PROBLEM DETAILS:
Below are records; reproduce exactly the lines from the first through the one containing "refine ⟨⟨rfl, rfl⟩, fun".

Records drawn from a dataset:
========================================

/-- What dissolving the change set leaves of a node fits its state: a context that is cleared stays cleared. -/
theorem remarked_dissolve (n : Node) (hasEntry : Bool) : n.Remarked (n.dissolve hasEntry) := by
  refine ⟨⟨rfl, rfl⟩, fun ⟨hdl, hdown, hrest⟩ => ⟨hdl, fun hd => ?_, hrest⟩⟩
  obtain ⟨hending, hfailure, hfree⟩ := hdown hd
  refine ⟨?_, by simp [Node.dissolve, hfailure], hfree⟩
  unfold Node.dissolve
  dsimp only
  split
  · rfl
  · exact hending

theorem moves_blockReleased (i : Slot) : Moves e b (blockReleased e b i) := by
  unfold blockReleased
  split
  · split
    · exact moves_reportFault i _ _
    iterate 2
      rename_i hst
      exact moves_updNode i (remarked_of_up ⟨rfl, rfl⟩ (show (b.stateOf i).isDown = false by rw [hst]; rfl) rfl
        ⟨rfl, rfl, rfl, rfl⟩ rfl)
    all_goals exact Moves.refl b
  · exact Moves.refl b

theorem moves_beginReversing (h : b.phase.inTransition = true) : Moves e b (beginReversing e b) := by
  have begun : Moves e b (reverseFields b) := (EngineMove.reverse h).moves
  have returned := begun.trans (moves_foldl (fun _ i => moves_returnToStart i) slots (reverseFields b))
  have dissolved := returned.trans (moves_ofFn (e := e) fun i => remarked_dissolve _
    (listed ((reverseFields b).forSlots (returnToStart e)).stack i))
  exact dissolved.trans (moves_foldl (fun _ i => moves_blockReleased i) slots _)

/-- The releases of an emergency off leave the engine's fields, so its record is that of the board before them. -/
theorem onlySlots_releaseAll (e : Env) (b : Board) :
    OnlySlots b (b.forSlots (fun b i => release e b i .off .emergency)) :=
  forSlots_onlySlots _ (fun b i => onlySlots_release_off e b i .emergency) b

/-- Every node that is not at rest off starts down (R154). -/
def releaseAll (e : Env) (b : Board) : Board := b.forSlots (fun b i => release e b i .off .emergency)

theorem OnlySlots.exists {b t : Board} (h : OnlySlots b t) :
    ∃ nodes outs inUse, t = { b with nodes := nodes, outs := outs, inUse := inUse } := ⟨_, _, _, h⟩

theorem emergencyOff_eq (e : Env) (b : Board) (cause : Cause) (fault : Option (Slot × FaultKind)) :
    emergencyOff e b cause fault
      = drainFields e { releaseAll e b with nodes := (releaseAll e b).nodes.map Node.clearPlan } cause fault := by
  unfold emergencyOff
  extract_lets released
  show _ = drainFields e { released with nodes := released.nodes.map Node.clearPlan } cause fault
  have frame : OnlySlots b released := onlySlots_releaseAll e b
  clear_value released
  obtain ⟨nodes, outs, inUse, rfl⟩ := frame.exists
  rfl

theorem remarked_clearPlan (n : Node) : n.Remarked n.clearPlan := ⟨⟨rfl, rfl⟩, id⟩

theorem moves_emergencyOff (cause : Cause) (fault : Option (Slot × FaultKind)) :
    Moves e b (emergencyOff e b cause fault) := by
  rw [emergencyOff_eq]
  have released : Moves e b (releaseAll e b) := moves_foldl (fun b i => moves_release i .off .emergency) slots b
  exact (released.trans (moves_map remarked_clearPlan)).engine (.drain cause fault)

/-- Only LOWERING and RAISING have an unwind for consequence (R150). -/
theorem inTransition_of_unwind {loss : Bool} (h : consequenceOf b loss = .unwind) : b.phase.inTransition = true := by
  unfold consequenceOf at h
  split at h
  · split at h
    any_goals cases h
    all_goals rename_i hp; rw [hp]; rfl
  · cases h

theorem moves_takeFault (i : Slot) (k : FaultKind) (loss : Bool) : Moves e b (takeFault e b i k loss) := by
  have reported := fun c => moves_reportFault (e := e) (b := b) i k c
  unfold takeFault
  extract_lets released c b1
  have moving : c = .unwind → b1.phase.inTransition = true := fun hc => inTransition_of_unwind (b := b) hc
  have reported : Moves e b b1 := reported c
  clear_value b1 c
  cases c with
  | none =>
    dsimp only
    split
    · exact reported
    · exact reported.trans (moves_cascade _ _)
  | unwind => exact (reported.trans (moves_beginReversing (moving rfl))).trans (moves_cascade _ _)
  | emergency => exact reported.trans (moves_emergencyOff _ _)

/-! ### Ends of ramps, discharges and deadlines -/

theorem moves_endFailureDischarge (i : Slot) : Moves e b (endFailureDischarge e b i) := by
  unfold endFailureDischarge
  extract_lets left b1
  have counted : Moves e b b1 := by
    refine moves_updNode i ⟨⟨rfl, rfl⟩, fun ⟨hdl, hdown, hrest⟩ => ⟨hdl, fun hd => ?_, hrest⟩⟩
    obtain ⟨hending, _, hfree⟩ := hdown hd
    exact ⟨hending, rfl, hfree⟩
  split_ifs
  · exact moves_takeFault i _ _
  · exact counted.trans (moves_enter_none i rfl)
  · exact counted.trans (moves_takeFault i _ _)
  · exact counted.trans (moves_enter_none i rfl)

theorem moves_takeEnding (i : Slot) : Moves e b (takeEnding e b i) := by
  unfold takeEnding
  split
  · exact moves_endFailureDischarge i
  · split
    · exact moves_enter_none i rfl
    · split
      · exact moves_reportFault i _ _
      · exact moves_takeFault i _ _

theorem moves_deliver (i : Slot) (r : Result) : Moves e b (deliver e b i r) := by
  unfold deliver
  split
  · exact moves_toSettling i
  · exact moves_takeFault i _ _
  · rename_i hst; exact moves_rampFailure (.inl (by rw [hst]; rfl))
  iterate 2 exact moves_takeFault i _ _
  iterate 2
    split
    · exact Moves.refl b
    · exact moves_takeEnding i
  · exact Moves.refl b

theorem moves_rampExpires (i : Slot) : Moves e b (rampExpires e b i) := by
  unfold rampExpires
  split
  · exact Moves.refl b
  · rename_i r hr
    split
    · exact moves_toSettling i
    iterate 2 exact moves_rampFailure (.inr (by simp [hr]))
    · exact moves_takeFault i _ _
    · exact Moves.refl b

theorem moves_settleExpires (i : Slot) : Moves e b (settleExpires e b i) := moves_enter_none i rfl

theorem moves_dischargeExpires (i : Slot) : Moves e b (dischargeExpires e b i) := by
  unfold dischargeExpires
  split
  · exact Moves.refl b
  · split
    · split
      · exact moves_takeEnding i
      · exact moves_takeFault i _ _
    iterate 2 exact moves_takeEnding i
    · split
      · exact moves_takeEnding i
      · exact moves_takeFault i _ _
    · exact moves_takeEnding i

/-! ### Arrivals -/

theorem moves_takeArrival (id : SourceId) : Moves e b (takeArrival e b id) := by
  unfold takeArrival
  split
  · exact (EngineMove.join id).moves
  · rename_i r hr
    split
    · rename_i hrev
      have joined : Moves e b { b with wakes := if r.source.isSleeping then joinList b.wakes id else b.wakes } := by
        split
        · exact (EngineMove.join id).moves
        · exact Moves.refl b
      refine (joined.engine (.wake r id hr)).trans (moves_beginReversing ?_)
      simp only [reverses, Bool.and_eq_true, Bool.or_eq_true, beq_iff_eq] at hrev
      obtain ⟨⟨⟨hphase, _⟩, _⟩, _⟩ := hrev
      rcases hphase with hp | hp <;> simp [hp, Phase.inTransition]
    · exact (EngineMove.join id).moves

theorem moves_takeIfArmed (id : SourceId) : Moves e b (takeIfArmed e b id) := by
  unfold takeIfArmed
  split
  · exact moves_takeArrival id
  · exact Moves.refl b

theorem moves_clearLockout (h : clearLockout e b = some t) : Moves e b t := by
  unfold clearLockout at h
  split at h
  · cases h; exact Moves.refl b
  · cases h; exact EngineMove.unlock.moves
  · split at h
    · cases h
    · cases h; exact EngineMove.unlock.moves

theorem moves_arrive (id : SourceId) : Moves e b (arrive e b id) := by
  unfold arrive
  split
  · split
    · exact Moves.refl b
    · rename_i b1 hb1; exact (moves_clearLockout hb1).trans (moves_takeIfArmed id)
  · exact moves_takeIfArmed id

end

end Sys2Proof.Machine
end

section
/-! SUPPORT. The engine's changes as runs of moves: the start and the ends of a transition, the claims, the issue list, the
phases, and the end of an event. -/

namespace Sys2Proof.Machine

section
variable {e : Env} {b t : Board}

/-! ### The start of a transition (R9 to R12) -/

/-- What reads none of slots, lines and the budget in use reads the same after a change of these alone. -/
theorem OnlySlots.keeps {α : Type} (h : OnlySlots b t) (f : Board → α)
    (hf : f { b with nodes := t.nodes, outs := t.outs, inUse := t.inUse } = f b) : f t = f b :=
  (congrArg f (show t = _ from h)).trans hf

theorem OnlySlots.withNodes (h : OnlySlots b t) (nodes : Vector Node 20) : OnlySlots b { t with nodes := nodes } := by
  obtain ⟨_, _, _, rfl⟩ := h.exists
  rfl

theorem moves_returnFaulted (i : Slot) : Moves e b (returnFaulted e.cfg b i) := by
  unfold returnFaulted
  split
  · exact moves_enter_none i rfl
  · exact Moves.refl b

theorem moves_takePending (i : Slot) : Moves e b (takePending e.cfg b i) := by
  unfold takePending
  split
  · exact moves_enter_none i rfl
  · exact moves_enter_none i rfl
  · exact Moves.refl b

theorem remarked_plan (n : Node) (cfg : WorkingConfig) (target : Platform) (on : List Slot) (i : Slot) :
    n.Remarked (n.plan cfg target on i) := ⟨⟨rfl, rfl⟩, id⟩

/-- The board on which a start plans: UP and DOZE_OUT have returned the FAULTED nodes to OFF (R9). -/
def returned (e : Env) (b : Board) (kind : Kind) : Board :=
  if kind.isResume then b.forSlots (returnFaulted e.cfg) else b

/-- What a start plans for a slot (R10 to R12). -/
def planned (e : Env) (b : Board) (kind : Kind) (target : Platform) (i : Slot) : Node :=
  ((returned e b kind).node i).plan e.cfg target (e.cfg.targetsOn target) i

/-- The board of a start before its members take PENDING. -/
def plannedBoard (e : Env) (b : Board) (kind : Kind) (target : Platform) : Board :=
  { returned e b kind with nodes := Vector.ofFn fun i => planned e b kind target i }

/-- The change set is empty. -/
def emptyPlan (e : Env) (b : Board) (kind : Kind) (target : Platform) : Bool :=
  slots.all fun i => (planned e b kind target i).member.isNone

theorem onlySlots_returned (e : Env) (b : Board) (kind : Kind) : OnlySlots b (returned e b kind) := by
  unfold returned
  split
  · exact forSlots_onlySlots _ (onlySlots_returnFaulted e.cfg) b
  · exact OnlySlots.refl b

theorem moves_returned (kind : Kind) : Moves e b (returned e b kind) := by
  unfold returned
  split
  · exact moves_foldl (fun _ i => moves_returnFaulted i) slots b
  · exact Moves.refl b

theorem onlySlots_plannedBoard (e : Env) (b : Board) (kind : Kind) (target : Platform) :
    OnlySlots b (plannedBoard e b kind target) := (onlySlots_returned e b kind).withNodes _

/-- A start: the plan, the fields, the members that take PENDING. -/
theorem start_eq (e : Env) (b : Board) (kind : Kind) (target : Platform) (origin : Origin) (wake : Option SourceId)
    (dwell : Option Nat) : start e b kind target origin wake dwell
      = (startFields e (plannedBoard e b kind target) kind target origin wake dwell
          (emptyPlan e b kind target)).forSlots (takePending e.cfg) := by
  have frame := onlySlots_returned e b kind
  have hp : (returned e b kind).platform = b.platform := frame.keeps Board.platform rfl
  have ha : (returned e b kind).acRestore = b.acRestore := frame.keeps Board.acRestore rfl
  have hw : (returned e b kind).watchdog = b.watchdog := frame.keeps Board.watchdog rfl
  have hd : (returned e b kind).dwell = b.dwell := frame.keeps Board.dwell rfl
  unfold returned at hp ha hw hd
  simp only [start, startFields, plannedBoard, planned, returned, emptyPlan, hp, ha, hw, hd]

/-- A start that the engine may make is a run of moves. -/
theorem moves_start {kind : Kind} {target : Platform} {origin : Origin} {dwell : Option Nat} (wake : Option SourceId)
    (idle : b.phase = .idle) (configured : e.unconfigured = false) (fits : b.mayBegin kind target)
    (unlocked : b.lockout ≠ .none → kind ≠ .up) (first : origin = .start → target = .off)
    (dwells : ∀ m, dwell = some m → 1 ≤ m ∧ m ≤ 1440 ∧ kind = .dozeIn) :
    Moves e b (start e b kind target origin wake dwell) := by
  have frame := onlySlots_plannedBoard e b kind target
  have plan : Moves e b (plannedBoard e b kind target) :=
    (moves_returned kind).trans (moves_ofFn fun i => remarked_plan _ _ _ _ _)
  rw [start_eq]
  refine (plan.engine (.start kind target origin wake dwell _ ?_ configured ?_ ?_ first dwells)).trans
    (moves_foldl (fun _ i => moves_takePending i) slots _)
  · exact (frame.keeps Board.phase rfl).trans idle
  · have hp : (plannedBoard e b kind target).platform = b.platform := frame.keeps Board.platform rfl
    have hf : (plannedBoard e b kind target).followOn = b.followOn := frame.keeps Board.followOn rfl
    unfold Board.mayBegin at fits ⊢
    rwa [hp, hf]
  · have hl : (plannedBoard e b kind target).lockout = b.lockout := frame.keeps Board.lockout rfl
    rwa [hl]

/-! ### The ends of a transition -/

theorem moves_returnToIdle (h : b.record = none) : Moves e b (returnToIdle b) :=
  (EngineMove.giveUp h).moves.trans (moves_map remarked_clearPlan)

theorem moves_complete (h : b.phase = .raising) : Moves e b (complete e b) := by
  cases hr : b.record with
  | none =>
    have : complete e b = returnToIdle b := by simp only [complete, hr]
    rw [this]
    exact moves_returnToIdle hr
  | some r =>
    have : complete e b = { complete e b with nodes := b.nodes.map Node.clearPlan } := by
      simp only [complete, hr, closeTransition, returnToIdle]
    rw [this]
    exact (EngineMove.complete h r hr).moves.trans (moves_map remarked_clearPlan)

theorem moves_endReversing (h : b.phase = .reversing) : Moves e b (endReversing e b) := by
  cases hr : b.record with
  | none =>
    have : endReversing e b = returnToIdle b := by simp only [endReversing, hr]
    rw [this]
    exact moves_returnToIdle hr
  | some r =>
    have : endReversing e b = { endReversing e b with nodes := b.nodes.map Node.clearPlan } := by
      simp only [endReversing, hr, closeTransition, returnToIdle]
    rw [this]
    exact (EngineMove.undone h r hr).moves.trans (moves_map remarked_clearPlan)

theorem endEmergency_nodes (h : b.record ≠ none) : (endEmergency e b).nodes = b.nodes.map Node.clearPlan := by
  unfold endEmergency
  split
  · rename_i hr; exact absurd hr h
  · extract_lets r1 b1
    split <;> rfl

theorem moves_endEmergency (h : b.phase = .draining) : Moves e b (endEmergency e b) := by
  cases hr : b.record with
  | none =>
    have : endEmergency e b = returnToIdle b := by simp only [endEmergency, hr]
    rw [this]
    exact moves_returnToIdle hr
  | some r =>
    have : endEmergency e b = { endEmergency e b with nodes := b.nodes.map Node.clearPlan } := by
      rw [← endEmergency_nodes (e := e) (by simp [hr])]
    rw [this]
    exact (EngineMove.drained h r hr).moves.trans (moves_map remarked_clearPlan)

========================================

WORKED SOLUTION:
/-- What dissolving the change set leaves of a node fits its state: a context that is cleared stays cleared. -/
theorem remarked_dissolve (n : Node) (hasEntry : Bool) : n.Remarked (n.dissolve hasEntry) := by
  refine ⟨⟨rfl, rfl⟩, fun ⟨hdl, hdown, hrest⟩ => ⟨hdl, fun hd => ?_, hrest⟩⟩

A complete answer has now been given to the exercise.